Discover features from one or more videos.

Each video is converted into representative frames and, optionally, an audio transcript. The resulting multimodal payload is sent to the provider and the raw response is written to JSON.

Parameters:

  • videos_or_folder

    (str | List[str]) –

    A single video path, a folder containing videos, or a list of video file paths.

  • prompt

    (str, default: image_discovery_prompt ) –

    Prompt passed through to the provider.

  • provider

    (Optional[OpenAIProvider], default: None ) –

    Optional provider instance implementing image_features and, when use_audio=True, optionally transcribe_audio.

  • as_set

    (bool, default: True ) –

    When True, all extracted frames are analyzed together to produce one shared schema. When False, all extracted frames are pooled together and analyzed individually, so the returned list has one entry per extracted frame rather than one entry per source video.

  • num_frames

    (int, default: 5 ) –

    Target number of key frames to extract per video before downsampling across the batch.

  • output_dir

    (str | Path, default: 'outputs' ) –

    Directory where the JSON artifact should be written.

  • output_filename

    (Optional[str], default: None ) –

    Custom filename for the saved artifact. Defaults to discovered_video_features.json.

  • use_audio

    (bool, default: True ) –

    Whether to extract an audio track and include a transcript as extra context when the provider supports transcription.

  • max_videos_to_sample

    (int, default: 5 ) –

    Upper bound on how many videos are sampled from a folder input to control cost and payload size. When a folder contains more than this many videos, a subset is sampled before frame extraction.

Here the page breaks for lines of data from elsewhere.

-- ==== Sys2Proof/Laws/State.lean ====
section
/-! SUPPORT. One lemma per field per update: what the shared updates of the state leave as it was. -/

namespace Sys2Proof.Machine
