/-! ### Witnesses: states and operands that meet the hypotheses of each statement -/

/-! StepRunsTheFrontCommand -/

theorem wit_step_idle : s0.pending = [] := by decide

/-! ResetLeavesEveryFieldAtItsResetValue -/

theorem wit_reset_field : (regTable.any fun d => (d.find 0x1028).isSome && d.flds.any fun f => f.rst = 0x0400) = true := by
  decide

/-! MisalignedAccessesAreDiscarded -/

theorem wit_misaligned_size : (2 ≠ 4 ∧ 2 ≠ 8) := by decide
theorem wit_misaligned_off : 6 % 4 ≠ 0 := by decide
theorem wit_misaligned_cover : (regAt 0x0).map RDesc.width = some 32 := by decide
theorem wit_misaligned_upper : (regAt (0x1020 + 4)).map RDesc.width = none ∧ (regAt (0x1000 + 4)).isNone ∧
    (regAt (0x0 + 4)).map RDesc.width = some 32 := by decide

/-! RegisterAccessesActByFieldType -/

theorem wit_reg_write : (0x54 - 4) % 4 = 0 ∧ s0.takesWrite none 0x50 = true ∧
    (regCover 0x50).map Prod.fst = some 0x50 ∧ s0.frozen 0x50 = false := by decide
theorem wit_reg_write_top : 0x60020 % 4 = 0 ∧ s0.takesWrite none 0x80000 = true ∧
    (regCover 0x80000).isSome ∧ s0.frozen 0x80000 = false := by decide
theorem wit_reg_write_tile : ({ s0 with th := { s0.th with debugLock := 2 } }).debugOk = true ∧
    ({ s0 with th := { s0.th with debugLock := 2 } }).takesWrite (some 2303) 0x500 = true ∧
    (regCover (tileSpace + 0x500)).isSome ∧
    (({ s0 with th := { s0.th with debugLock := 2 } }).tile 2303).frozen = false := by decide
theorem wit_reg_no_st : (regCover 0x4).map (fun p => p.2.flds.all fun f => f.ty ≠ .st) = some true ∧
    (regCover 0xFFC).isNone := by decide
theorem wit_msix : (7 < 8) ∧ s0.takesWrite none (0x2008 + 16 * 7) = true := by decide
theorem wit_lower : s0.readable none 0x4118 = true ∧ (regAt 0x4118).map (fun d => (d.width, d.isRc)) = some (64, false) ∧
    breaksR8 0x4118 4 = false ∧ breaksR8 0x4118 8 = false := by decide
theorem wit_upper_latched : s0.readable none (0x4118 + 4) = true ∧ (regCover (0x4118 + 4)).map Prod.fst = some 0x4118 ∧
    breaksR8 (0x4118 + 4) 4 = false ∧
    kvGet? ({ s0 with barLatch := [(0x4118, 7)] }).barLatch 0x4118 = some 7 ∧ kvGet? s0.barLatch 0x4118 = none := by decide
theorem wit_narrow : s0.readable none 0x4 = true ∧ (regAt 0x4).map (fun d => (d.width, d.isRc)) = some (32, false) ∧
    breaksR8 0x4 4 = false := by decide
theorem wit_no_register : s0.readable none 0xFFC = true ∧ regCover 0xFFC = none ∧ breaksR8 0xFFC 4 = false ∧
    ¬ (0x2000 ≤ 0xFFC ∧ 0xFFC ≤ 0x207F) ∧ 0xFFC ≠ 0x3000 ∧ s0.readable none (0x2008 + 16 * 7) = true := by decide
theorem wit_counter : (regTable.any fun d => d.isRc && d.width = 64 && (d.find d.base).isSome && s0.readable none d.base
    && !breaksR8 d.base 8 && !breaksR8 d.base 4) = true := by decide
theorem wit_w1c : s0.takesWrite none 0x20818 = true ∧ s0.takesWrite none 0x30030 = true := by decide

/-! CommitsAreAllOrNothing -/

/-- The module as power finds it, with a value tacked into a whole field. -/
def staging (f : Fld) (v : Nat) : State := { s0 with barStage := [(f.key, (2 ^ f.width - 1, v))] }

/-- Is the stage of a block ready for a commit? -/
def ready (s : State) (b : Block) : Bool := s.takesWrite none b.lo && anyStaged s.barStage b.has

theorem wit_commit_bit : bit (1#32).toNat 0 = true := by decide
theorem wit_commit_gc : ready (staging R.RST_CFG_IDLE_DL 0) blkGc = true ∧ ready (staging R.RST_CFG_IDLE_DL 0xFFFF) blkGc = true := by
  decide +kernel
theorem wit_commit_num : let s := staging R.NUM_SR_MODULE_MODULE 7
    ready s blkNum = true ∧ s.stepOpen = false ∧ s.changes blkNum R.NUM_SR_MODULE_MODULE = true
    ∧ ready (staging R.NUM_SR_MODULE_MODULE 0) blkNum = true
    ∧ (staging R.NUM_SR_MODULE_MODULE 0).changes blkNum R.NUM_SR_MODULE_MODULE = false
    ∧ ((staging R.NUM_SR_MODULE_MODULE 0).set R.PRS_STATUS_PHASE 1).stepOpen = true := by decide +kernel
theorem wit_commit_fab : ready (staging R.FAB_CFG_VC3_GUARD 0) blkFab = true ∧ ready (staging R.FAB_CFG_VC3_GUARD 255) blkFab = true := by
  decide +kernel
theorem wit_commit_pl : ready (staging R.PL_CFG_ARM_DL 0) blkPl = true ∧ ready (staging R.PL_CFG_ARM_DL 65535) blkPl = true := by
  decide +kernel
theorem wit_commit_unp : ready (staging R.UNP_SPILL_SIZE 1025) blkUnp = true ∧ ready (staging R.UNP_SPILL_SIZE 0x100) blkUnp = true := by
  decide +kernel
theorem wit_commit_prs : ready (staging R.PRS_CFG_GT_COUNT 4096) blkPrs = true ∧ ready (staging R.PRS_CFG_GT_COUNT 4097) blkPrs = true := by
  decide +kernel
theorem wit_commit_mc : let s := staging (R.MC_CFG_LN_MODE 23) 0x56
    (23 < 24) ∧ ready s (blkMc 23) = true ∧ rfGet (s.wouldBe (blkMc 23)) (R.MC_CFG_LN_MODE 23) = 0x56
    ∧ ¬ (rfGet (s.wouldBe (blkMc 23)) (R.MC_CFG_ATOM_DL 23) = 0 ∨ rfGet (s.wouldBe (blkMc 23)) (R.MC_CFG_SCRUB_INT 23) = 0
      ∨ rfGet (s.wouldBe (blkMc 23)) (R.MC_CFG_CE_TH 23) = 0 ∨ rfGet (s.wouldBe (blkMc 23)) (R.MC_CFG_PD_DL 23) = 0)
    ∧ (∀ g, g < 4 → bits 0x56 (2 * g) 2 ≠ 3)
    ∧ (∀ g, g < 4 → bits 0x56 (2 * g) 2 ≠ bits (s.get (R.MC_CFG_LN_MODE 23)) (2 * g) 2 →
        s.lnBusy 23 g = false ∧ (bits (s.get (R.MC_CFG_LN_MODE 23)) (2 * g) 2 = 2 → s.lnNeeded 23 g = false)) := by
  decide +kernel
theorem wit_commit_mc_other : ready (staging (R.MC_CFG_LN_MODE 0) 0x57) (blkMc 0) = true ∧ bits 0x57 0 2 = 3
    ∧ ready (staging (R.MC_CFG_ATOM_DL 0) 0) (blkMc 0) = true ∧ ready (staging (R.MC_CFG_ATOM_DL 0) 9) (blkMc 0) = true
    ∧ (∀ g, g < 4 → bits (rfGet ((staging (R.MC_CFG_ATOM_DL 0) 9).wouldBe (blkMc 0)) (R.MC_CFG_LN_MODE 0)) (2 * g) 2
      = bits ((staging (R.MC_CFG_ATOM_DL 0) 9).get (R.MC_CFG_LN_MODE 0)) (2 * g) 2) := by decide +kernel
theorem wit_commit_sp : (7 < 8) ∧ ready (staging (R.SP_CFG_EN 7) 1) (blkSp 7) = true := by decide +kernel
theorem wit_commit_seam : ready (staging R.SEAM_GCFG_INSTALL 5) blkSeam = true := by decide +kernel
theorem wit_commit_th : ready (staging R.TH_CFG_SAMPLE 0) blkTh = true ∧ ready (staging R.TH_CFG_SAMPLE 1) blkTh = true := by
  decide +kernel
theorem wit_commit_pwr : ready (staging R.PWR_CFG_P_LIMIT 600) blkPwr = true ∧ ready (staging R.PWR_CFG_P_LIMIT 99) blkPwr = true := by
  decide +kernel

/-! RaisingAFaultResolvesRecordsAndActs -/

/-- The module with a step open. -/
def inStep : State := s0.set R.PRS_STATUS_PHASE 1

/-- The module with a step open whose verdict this module has sent. -/
def verdictGone : State :=
  let i : Inst := { rc := ⟨0, 2, 1, 1, 0, 0, 0, 0, 0, 0, 0, 0, 0⟩, routes := [], step := 0, gen := 0, sentVerdict := true }
  { inStep.set R.PRS_STEP_STEP 0 with seam := { s0.seam with insts := [i] } }

/-- Four records of one unit. -/
def fullUnit : State :=
  let r : FltRec := ⟨Code.MEM_CFG_ZERO, 1, 0, 0, 0xC00, 0, 0, false⟩
  { s0 with flt := { s0.flt with waiting := [r, r, r, r] } }

theorem wit_raise_classes : classOf Code.FLT_REG_ACCESS = .correctable ∧ classOf Code.MEM_CFG_ZERO = .contained
    ∧ classOf Code.PRS_CLOSE_STEP = .stepFatal ∧ classOf Code.PWR_TRIP = .moduleFatal ∧ isBootCode Code.PWR_TRIP = false
    ∧ isBootCode Code.PRS_CLOSE_STEP = false := by decide
theorem wit_raise_room : (s0.flt.waiting.filter fun q => q.unit = 0xC00).length < 4
    ∧ ¬ (fullUnit.flt.waiting.filter fun q => q.unit = 0xC00).length < 4 := by decide
theorem wit_raise_step : inStep.stepOpen = true ∧ inStep.flag R.FLT_CFG_STOP_ON_STEP = false ∧ inStep.flt.cause = none
    ∧ inStep.verdictSent = false ∧ inStep.drain ≠ 2 ∧ (inStep.set R.FLT_CFG_STOP_ON_STEP 1).flag R.FLT_CFG_STOP_ON_STEP = true
    ∧ (inStep.set R.FLT_CFG_STOP_ON_STEP 1).stepOpen = true ∧ s0.stepOpen = false ∧ s0.press.replies = [] := by decide +kernel
theorem wit_raise_held : verdictGone.stepOpen = true ∧ verdictGone.verdictSent = true ∧ verdictGone.press.heldFault = none
    ∧ verdictGone.flag R.FLT_CFG_STOP_ON_STEP = false := by decide +kernel
theorem wit_raise_later : ({ s0 with flt := { s0.flt with cause := some ⟨0, 3, 16, 0, 0, 0, 0, false⟩ } }).flt.cause ≠ none := by
  decide

/-! TapeCommitsAndPackageAccess -/

/-- A tape of one unit of 64 KiB at 0, replies in 64 KiB of host memory, and `EN` tacked. -/
def tapeOn : State :=
  ((s0.set R.TP_TAPE_SIZE 1).set R.TP_RSIZE_RSIZE 1024) |> fun s => { s with barStage := (staging R.TP_CFG_EN 1).barStage }
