-- ==== Sys2Proof/Machine/Commands.lean ====
section
/-! DEFINITION. The commands of DEC and SC with the limits of their owners' lists (R123, R129, R130, R138, R152), and the part of the
slitter record that OS asks for (R122, R123). -/

namespace Sys2Proof.Machine

/-- A sequence command is posted, unless it would have to wait in a list of its owner that is full: then it is discarded and the
owner's alarm is latched (R130, R152). -/
def postLimited (c : Command) (held : Part → List Waiting) (cap : Nat) (lost : Alarm) (p : Part) : Part :=
  if (outEntry p c.output).isSome && !canEnter p c.urgent && decide (cap ≤ (held p).length) then latch lost p
  else (postSequence c p).1

/-- DEC posts CHANGE LENGTH (R129, R130). -/
def postChange (len : Nat) (afterCut : Option Nat) (p : Part) : Part :=
  postLimited (.changeLength len afterCut) changeList Config.changeCap .knifeCommandLate p

/-- DEC posts DIVERT for a cut (R138, R130). -/
def postDivert (cut : Nat) (p : Part) : Part :=
  postLimited (.divert cut) divertList Config.divertCap .divertLost p

/-- SC posts EJECT for an order (R152). -/
def postEject (tag : Nat) (p : Part) : Part :=
  postLimited (.eject tag) stackerList Config.stackerCap .stackerCommandLost p

/-- SC posts ORDER END for an order (R152). -/
def postOrderEnd (tag : Nat) (p : Part) : Part :=
  postLimited (.orderEnd tag) stackerList Config.stackerCap .stackerCommandLost p

/-- A swap is pending: the record is present and the swap state is NONE or REQUESTED (R122). -/
def swapPending (p : Part) : Bool := p.dec.swapRec.isSome && !decide (p.dec.swap = .done)

/-- The inactive station is free in the sense NEXT selection reads: FREE, and no swap pending (R122). -/
def stationFree (p : Part) : Bool := decide (p.dec.inactive = .free) && !swapPending p

/-- DEC takes a request to preset the inactive station (R123). -/
def presetStation (profile : Nat) (p : Part) : Part :=
  if inRun p then postSetpoint (.preset profile) { p with dec := { p.dec with inactive := .presetting profile } } else p

/-- DEC releases the inactive station, and posts nothing (R123). -/
def releaseStation (p : Part) : Part :=
  if inRun p then { p with dec := { p.dec with inactive := .free } } else p

/-- The profile the inactive station holds (R125); a free value where it holds none (log 26). -/
def heldProfile (p : Part) : Nat :=
  match p.dec.inactive with
  | .ready n => n
  | .presetting n => n
  | .free => Config.noProfile p.free

/-- DEC's test of the swap point, at an advance of B (R125). -/
def testSwapPoint (p : Part) : Part :=
  match p.dec.swapRec with
  | none => p
  | some r =>
    if p.dec.swap = .none ∧ r.start ≤ boardPoint p .slitter then
      postSetpoint (.swap (heldProfile p)) { p with free := p.free + 1, dec := { p.dec with swap := .requested } }
    else p

/-- The open SWAP_ZONE entry of a late swap that has no entry of its own (R127). -/
def lateZone (start : Nat) : TrackEntry :=
  { id := 0, kind := .swapZone, start := start, extent := none, cull := true, origin := .slitter, binding := none }

/-- DEC's test for a late slitter, at an advance of B (R127). A record whose entry has left the list holds none (log 17). -/
def testSlitterLate (p : Part) : Part × List Change :=
  match p.dec.swapRec with
  | none => (p, [])
  | some r =>
    if p.dec.swap = .requested ∧ r.late = false ∧ r.start + r.extent ≤ boardPoint p .slitter then
      let q := latch .slitterLate { p with dec := { p.dec with swapRec := some { r with late := true } } }
      match r.entry.bind (entryById q) with
      | some e => openZone e.id q
      | none =>
        let i := insertOpen (lateZone (r.start + r.extent)) q
        ({ i.1 with dec := { i.1.dec with swapRec := some { r with late := true, entry := i.2.1 } } }, i.2.2)
    else (p, [])

end Sys2Proof.Machine
end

  • max_total_frames_payload

    (int, default: 15 ) –

    Upper bound on the total number of frames sent to the provider across the batch.

  • random_seed

    (Optional[int], default: None ) –

    Optional seed used when folder inputs need to sample a subset of videos. Pass a value here to make the sampled subset reproducible across runs.

Returns:

  • DiscoveryResult

    A single discovery payload in joint mode or a list of payloads in

  • DiscoveryResult

    pooled per-frame mode.

Raises:

  • FileNotFoundError

    If the input path is missing or a folder contains no supported video files.

  • ValueError

    If no frames can be extracted from the provided videos.